-- ==== Sys2Proof/Tests/Slice0.lean ====
section
/-! SUPPORT. The model's own tests: ill-formed words, every command's word written out from R104, one step of each command
on a vector of spec/95_test_vectors.md, and for every obligation with hypotheses a state that meets them. -/

namespace Sys2Proof.Tests

-- one test after the other: checked all at once, their threads fill the memory
set_option Elab.async false

open Sys2Proof Sys2Proof.Machine

/-! ### States and what is seen of an outcome -/

/-- The reset state with these values in the big registers. -/
def regs (x0 x1 x2 x3 : Nat) : State :=
  { State.reset with x0 := x0, x1 := x1, x2 := x2, x3 := x3 }

/-- `s` with these parameters. -/
def params (bits qbits seedbits rounds offset : Nat) (s : State) : State :=
  { s with
    bits := BitVec.ofNat _ bits, qbits := BitVec.ofNat _ qbits, seedbits := BitVec.ofNat _ seedbits
    rounds := BitVec.ofNat _ rounds, offset := BitVec.ofNat _ offset }

/-- `s` with these answers ready. -/
def answers (draws : List Nat) (digests : Nat) (s : State) : State := { s with randIn := draws, hashIn := digests }

/-- What the tests look at in an outcome. -/
structure Seen where
  status : Nat
  cause : Nat
  einfo : Nat
  x : List Nat
  /-- requests sent -/
  sent : Nat
  /-- random answers left -/
  left : Nat
  deriving DecidableEq, Repr

/-- STATUS, CAUSE, EINFO, the big registers, and the traffic on the ports, of a next state. -/
def seen (o : Host.Outcome State Fault Refusal) : Option Seen :=
  match o with
  | .next t => some ⟨t.status.toWord.toNat, t.cause.toNat, t.einfo.toNat, [t.x 0, t.x 1, t.x 2, t.x 3],
      t.requests.length, t.randIn.length⟩
  | .fault _ => none
  | .refused _ => none

/-- The next state, if there is one. -/
def nextState (o : Host.Outcome State Fault Refusal) : Option State :=
  match o with
  | .next t => some t
  | .fault _ => none
  | .refused _ => none

theorem of_nextState {o : Host.Outcome State Fault Refusal} {t : State} (h : nextState o = some t) : o = .next t := by
  match o, h with
  | .next _, h => cases h; rfl
  | .fault _, h => cases h
  | .refused _, h => cases h

/-- Why the model refuses, if it does. -/
def refusedFor (o : Host.Outcome State Fault Refusal) : Option Refusal :=
  match o with
  | .next _ => none
  | .fault _ => none
  | .refused r => some r

/-- The reply to a host access. -/
def replied (o : Host.Outcome State Fault Refusal) : Option Reply :=
  match o with
  | .next t => some t.reply
  | .fault _ => none
  | .refused _ => none

/-! ### WellFormed: an ill-formed word for each check -/

/-- R101: ZERO must be 0. -/
theorem test_wellFormed_zero : (FormatC.mk 0x01#8 0x000001#24).wellFormed = false := by decide

/-- R105: opcode 0x00 is not assigned. -/
theorem test_wellFormed_opcode_low : (FormatC.mk 0x00#8 0#24).wellFormed = false := by decide

/-- R105: opcodes from 0x0E on are not assigned. -/
theorem test_wellFormed_opcode_high : (FormatC.mk 0x0E#8 0#24).wellFormed = false := by decide

/-- R104: a legal word passes. -/
theorem test_wellFormed_legal : (FormatC.mk 0x0D#8 0#24).wellFormed = true := by decide

/-! ### Decode: every command's word, bit by bit from R101 and R104 (ZERO in 31:8, OPCODE in 7:0) -/

theorem test_decode_isprime : decode 0b00000000000000000000000000000001#32 = .ok .isprime ∧
    decodeTableWord 32 1 = some .isprime := by decide

theorem test_decode_nextprime : decode 0b00000000000000000000000000000010#32 = .ok .nextprime ∧
    decodeTableWord 32 2 = some .nextprime := by decide

theorem test_decode_rndprime : decode 0b00000000000000000000000000000011#32 = .ok .rndprime ∧
    decodeTableWord 32 3 = some .rndprime := by decide

theorem test_decode_rndprimer : decode 0b00000000000000000000000000000100#32 = .ok .rndprimer ∧
    decodeTableWord 32 4 = some .rndprimer := by decide

theorem test_decode_genpq : decode 0b00000000000000000000000000000101#32 = .ok .genpq ∧
    decodeTableWord 32 5 = some .genpq := by decide

theorem test_decode_geng : decode 0b00000000000000000000000000000110#32 = .ok .geng ∧
    decodeTableWord 32 6 = some .geng := by decide

theorem test_decode_verifyg : decode 0b00000000000000000000000000000111#32 = .ok .verifyg ∧
    decodeTableWord 32 7 = some .verifyg := by decide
—————
### Exercise requirements
Give back the lines above exactly, from the one with "decodeTableWord 32 3" through the last line.

### Response to this exercise
    decodeTableWord 32 3 = some .rndprime := by decide

theorem test_decode_rndprimer : decode 0b00000000000000000000000000000100#32 = .ok .rndprimer ∧
    decodeTableWord 32 4 = some .rndprimer := by decide

theorem test_decode_genpq : decode 0b00000000000000000000000000000101#32 = .ok .genpq ∧
    decodeTableWord 32 5 = some .genpq := by decide

theorem test_decode_geng : decode 0b00000000000000000000000000000110#32 = .ok .geng ∧
    decodeTableWord 32 6 = some .geng := by decide

theorem test_decode_verifyg : decode 0b00000000000000000000000000000111#32 = .ok .verifyg ∧
    decodeTableWord 32 7 = some .verifyg := by decide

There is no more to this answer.